Nothing outside the range is wanted. Repeat exactly the lines below from the one with "proc := q.retire" through the one with "else if sel = 9".

-- MATERIAL FOR THIS EXERCISE follows --

/-- Fills in progress; with 32 of them a miss waits before issue, and a queued request or a pin waits in its place (R81, R156, log 95). -/
def Tile.fills (t : Tile) : Nat := (t.cache.filter fun p => p.2.st = 1).length
/-- A fill may start. -/
def Tile.fillRoom (t : Tile) : Bool := t.fills < 32
/-- The generation of a pin that runs for the keyslot (R160, R171). -/
def Tile.pinFor (t : Tile) (slot : Nat) : Option Nat := if t.pinGo && t.pinOp && t.pinSlot = slot then some t.pinGen else none

/-- Entry `i` starts to fill for a keyslot, with the requests of KLOADs and of a pin that waits for it. The record is read in one access, as it
stands now (R155; log 97); a pin's own fill is no miss of a KLOAD (R154, R160, R172). -/
def State.startFill (s : State) (n i slot : Nat) (reqs : List FillReq) : State :=
  let t := s.tile n
  let c := { CacheEntry.init with st := 1, tag := { KeyTag.none with slot := slot }, reqs := reqs, pinReq := t.pinFor slot, base := t.ksbase
                                  record := s.dramBytes (recAddr t.ksbase (dieOfTile n) slot) 128, gens := reqs.map FillReq.gen ++ (t.pinFor slot).toList }
  s.setTile n { t.setEntry i c with kcMiss := t.kcMiss + (if reqs.isEmpty then 0 else 1) }

/-- Whether the record access of a fill has returned by now is open; it is settled when a request joins or a purge arrives (R155, R170, log 97). -/
def State.fillTick (s : State) (n i : Nat) : State :=
  let c := (s.tile n).entry i
  if c.st ≠ 1 || c.hdr then s
  else let b := s.fresh 1; b.2.updTile n fun t => t.setEntry i { c with hdr := b.1 = 1 }

/-- A KLOAD joins the fill of entry `i`; its generation counts for row 7 of R155 while the header has not been read. -/
def State.joinFill (s : State) (n i : Nat) (q : FillReq) : State :=
  let s := s.fillTick n i
  s.updTile n fun t =>
    let c := t.entry i
    { t.setEntry i { c with reqs := c.reqs ++ [q], gens := if c.hdr then c.gens else c.gens ++ [q.gen] } with kcHit := t.kcHit + 1 }

/-- A context's request gets a result, with the key when it is READY. -/
def State.answerCtx (s : State) (e c result : Nat) (tag : KeyTag) (key : BitVec 512) : State :=
  s.updEng e fun g =>
    let k := g.ctx c
    let k := if result = 0 then { k with tag := tag, key := key } else k
    g.setCtx c (
      if k.st = 2 then { k with st := if result = 0 then 3 else 0, status := result, keyEvt := true }
      else if k.st = 1 then { k with result := some result } else k)

/-- A well-formed request reaches the tile: a hit, a fill joined, a fill started, or WAIT (R154, R157, R158). -/
def State.keyRequest (s : State) (e c slot gen : Nat) : State :=
  let n := tileOf e
  let t := s.tile n
  match t.find slot with
  | some i =>
    let x := t.entry i
    if x.st = 2 then
      (s.setTile n { t.setEntry i { x with refd := true } with kcHit := t.kcHit + 1 }).answerCtx e c (if x.tag.gen = gen then 0 else 0x11) x.tag x.key
    else s.joinFill n i { eng := e, ctx := c, gen := gen }
  | none =>
    match (if t.waitq.length < t.freeCount then t.freeEntry else none) with
    | some i => s.startFill n i slot [{ eng := e, ctx := c, gen := gen }]
    | none =>
      (s.setTile n { t with waitq := t.waitq ++ [{ eng := e, ctx := c, slot := slot, gen := gen }]
                            keyToken := if t.waitq.isEmpty then some e else some (t.keyToken.getD e)
                            kcWait := t.kcWait + 1 }).answerCtx e c 1 KeyTag.none 0

/-! ## The K instructions (R63 to R65, R116 to R118) -/

/-- A KLOAD of the handle must wait before issue: its miss would be a 33rd fill of the tile (R156, log 95). -/
def State.fillsFull (s : State) (e : Nat) (h : BitVec 24) : Bool :=
  let t := s.tile (tileOf e)
  (t.find (handleSlot h)).isNone && t.waitq.length < t.freeCount && !t.fillRoom

/-- A KLOAD by itself: it waits while the context has a request, or a count that its key must still report; CTX_BUSY where a transfer references
the context; otherwise the old key is released and the request goes out. gd is held until KLOAD_RESOLVE (R64, R116, R162). -/
def kloadIssue (p : Pid) (gd gs : Reg) (ctx : Fin 4) (s : State) : Res :=
  s.issue p { word := encReg 0x0D gd gs ctx 0, uses := [gd, gs], priv := true, laneOnly := true } fun s =>
    let e := s.eng p
    let k := e.ctx ctx
    let h := e.proc.reg gs
    if k.st = 1 || k.st = 2 then s
    else if k.st = 3 && e.refs ctx then (if e.cuTesting && !e.cuPeriodic then s else s.writeReg p gd 0x15)
    else if k.heldUse.isSome || (!e.cuFault && fld h.toNat 31 24 = 0 && s.fillsFull p (h.truncate 24)) then s
    else
      let k := { k with st := 1, key := 0, tag := KeyTag.none, handle := h.truncate 24, gd := some gd, result := none, keyEvt := false, relPending := false }
      let s := s.updEng p fun e => { e.setCtx ctx k with proc := (e.proc.setBusy gd).retire }
      if e.cuFault then s.answerCtx p ctx 0x17 KeyTag.none 0
      else if fld h.toNat 31 24 ≠ 0 then s.answerCtx p ctx 0x10 KeyTag.none 0
      else s.keyRequest p ctx (fld h.toNat 23 4) (fld h.toNat 3 0)

/-- The engine whose request the mutex resolves first, of two that reach it in the same resolution: the holder of the tile's token if it is one
of them, else either (R19, R158). -/
def State.mutexFirst (s : State) (token : Option Nat) (a b : Nat) : Bool × State :=
  if token = some a then (true, s) else if token = some b then (false, s) else let c := s.fresh 1; (c.1 = 1, c.2)

/-- The state that a command of this part answers. -/
def resState (r : Res) (s : State) : State := match r with | .next t => t | _ => s

/-- Two KLOADs of one tile in one resolution: one goes first, and where the second then finds no FREE entry, the token leaves a first that held it and
passes to the second (R19, R158). -/
def kloadPair (p : Pid) (gd gs : Reg) (ctx : Fin 4) (p2 : Pid) (gd2 gs2 : Reg) (ctx2 : Fin 4) (s : State) : State :=
  let u := resState (kloadIssue p gd gs ctx s) s
  let v := resState (kloadIssue p2 gd2 gs2 ctx2 u) u
  if (u.tile (tileOf p)).waitq.length < (v.tile (tileOf p)).waitq.length && (s.tile (tileOf p)).waitq.length = (u.tile (tileOf p)).waitq.length
      && (v.tile (tileOf p)).keyToken = some p.val then v.updTile (tileOf p) fun t => { t with keyToken := some p2.val }
  else v

/-- KLOAD, alone or with the KLOAD of another engine of its tile that reaches the mutex in the same resolution (R19, R64, R116, R158). -/
def execKload (p : Pid) (gd gs : Reg) (ctx : Fin 4) (s : State) (rival : Option (EngId × Reg × Reg × Fin 4) := none) : Res :=
  match rival with
  | none => kloadIssue p gd gs ctx s
  | some (e, gd2, gs2, ctx2) =>
    let p2 : Pid := e.castSucc
    if p = p2 || p.val = 128 || tileOf p ≠ tileOf e then kloadIssue p gd gs ctx s
    else
      let r := s.mutexFirst (s.tile (tileOf p)).keyToken p e
      .next (if r.1 then kloadPair p gd gs ctx p2 gd2 gs2 ctx2 r.2 else kloadPair p2 gd2 gs2 ctx2 p gd gs ctx r.2)

/-- KLOAD_RESOLVE: the result of a resolved request is written to gd and to STATUS, and the context takes its state; held back while the
power-on self-test runs (R64, R116, R117, R139). -/
def execKloadResolve (e : EngId) (ctx : Fin 4) (s : State) : Res :=
  .next (
    let g := s.eng e
    let k := g.ctx ctx
    match k.st, k.result with
    | 1, some r =>
      if g.cuTesting && !g.cuPeriodic then s
      else
        let st := if r = 0 then 3 else if r = 1 then 2 else 0
        let p := match k.gd with | some gd => (g.proc.setReg gd (BitVec.ofNat 32 r)).clearBusy gd | none => g.proc
        s.setEng e { g.setCtx ctx { k with st := st, status := r, gd := none, result := none } with proc := p }
    | _, _ => s)

/-- KWAIT: the final result once no request is queued (R63, R118). -/
def execKwait (p : Pid) (gd : Reg) (ctx : Fin 4) (s : State) : Res :=
  s.issue p { word := encReg 0x0D gd 0 ctx 1, uses := [gd], priv := true, laneOnly := true } fun s =>
    let k := (s.eng p).ctx ctx
    if k.st = 1 || k.st = 2 then s
    else (s.updEng p fun e => e.setCtx ctx { k with keyEvt := false }).writeReg p gd (BitVec.ofNat 32 k.status)

/-- KREL: withdraws a request, releases a key that no transfer references, or is kept until the last such transfer is released; waits for a
held count (R64, R116, R162). -/
def execKrel (p : Pid) (ctx : Fin 4) (s : State) : Res :=
  s.issue p { word := encReg 0x0D 0 0 ctx 2, uses := [], priv := true, laneOnly := true } fun s =>
    let e := s.eng p
    let k := e.ctx ctx
    if k.st = 1 || k.st = 2 then
      let s := s.withdrawKey p ctx
      s.updEng p fun e =>
        let q := match k.gd with | some gd => (e.proc.setReg gd 2).clearBusy gd | none => e.proc
        { e.setCtx ctx { k with st := 0, key := 0, tag := KeyTag.none, status := 2, gd := none, result := none, keyEvt := false } with proc := q.retire }
    else if k.st = 3 && e.refs ctx then s.updEng p fun e => { e.setCtx ctx { k with relPending := true } with proc := e.proc.retire }
    else if k.heldUse.isSome then s
    else s.updEng p fun e => { e.setCtx ctx { k with st := 0, key := 0, tag := KeyTag.none, status := 2 } with proc := e.proc.retire }

/-- Bits [32i+31:32i] of the starting tweak replaced (R65). -/
def setTweak (t : BitVec 128) (i : Nat) (v : Word) : BitVec 128 := BitVec.ofNat 128 (setFld t.toNat (32 * i + 31) (32 * i) v.toNat)

/-- A context parameter written (R65). -/
def KeyCtx.setParam (k : KeyCtx) (sel : Nat) (v : Word) : KeyCtx :=
  if sel = 0 then { k with mode := v } else if sel = 1 then { k with dusize := v }
  else if sel = 6 then { k with version := v } else { k with tweak := setTweak k.tweak (sel - 2) v }

/-- A context parameter read (R65). -/
def KeyCtx.param (k : KeyCtx) (sel : Nat) : Word :=
  if sel = 0 then k.mode else if sel = 1 then k.dusize else if sel = 6 then k.version
  else if sel = 8 then BitVec.ofNat 32 (b2n (k.st = 3) * 2 ^ 31 + k.handle.toNat)
  else if sel = 9 then BitVec.ofNat 32 k.status
  else (k.tweak >>> (32 * (sel - 2))).truncate 32

/-- KSET (R65): the value affects transfers started later. -/
def execKset (p : Pid) (gs : Reg) (ctx : Fin 4) (sel : U5) (s : State) : Res :=
  s.issue p { word := encReg 0x0D 0 gs ctx (sel.toNat * 64 + 3), uses := [gs], priv := true, laneOnly := true, illegal := 6 < sel.toNat } fun s =>
    s.updEng p fun e => { e.setCtx ctx ((e.ctx ctx).setParam sel.toNat (e.proc.reg gs)) with proc := e.proc.retire }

-- MATERIAL FOR THIS EXERCISE concluded --

__RESULT FOR THIS TASK__
        { e.setCtx ctx { k with st := 0, key := 0, tag := KeyTag.none, status := 2, gd := none, result := none, keyEvt := false } with proc := q.retire }
    else if k.st = 3 && e.refs ctx then s.updEng p fun e => { e.setCtx ctx { k with relPending := true } with proc := e.proc.retire }
    else if k.heldUse.isSome then s
    else s.updEng p fun e => { e.setCtx ctx { k with st := 0, key := 0, tag := KeyTag.none, status := 2 } with proc := e.proc.retire }

/-- Bits [32i+31:32i] of the starting tweak replaced (R65). -/
def setTweak (t : BitVec 128) (i : Nat) (v : Word) : BitVec 128 := BitVec.ofNat 128 (setFld t.toNat (32 * i + 31) (32 * i) v.toNat)

/-- A context parameter written (R65). -/
def KeyCtx.setParam (k : KeyCtx) (sel : Nat) (v : Word) : KeyCtx :=
  if sel = 0 then { k with mode := v } else if sel = 1 then { k with dusize := v }
  else if sel = 6 then { k with version := v } else { k with tweak := setTweak k.tweak (sel - 2) v }

/-- A context parameter read (R65). -/
def KeyCtx.param (k : KeyCtx) (sel : Nat) : Word :=
  if sel = 0 then k.mode else if sel = 1 then k.dusize else if sel = 6 then k.version
  else if sel = 8 then BitVec.ofNat 32 (b2n (k.st = 3) * 2 ^ 31 + k.handle.toNat)
  else if sel = 9 then BitVec.ofNat 32 k.status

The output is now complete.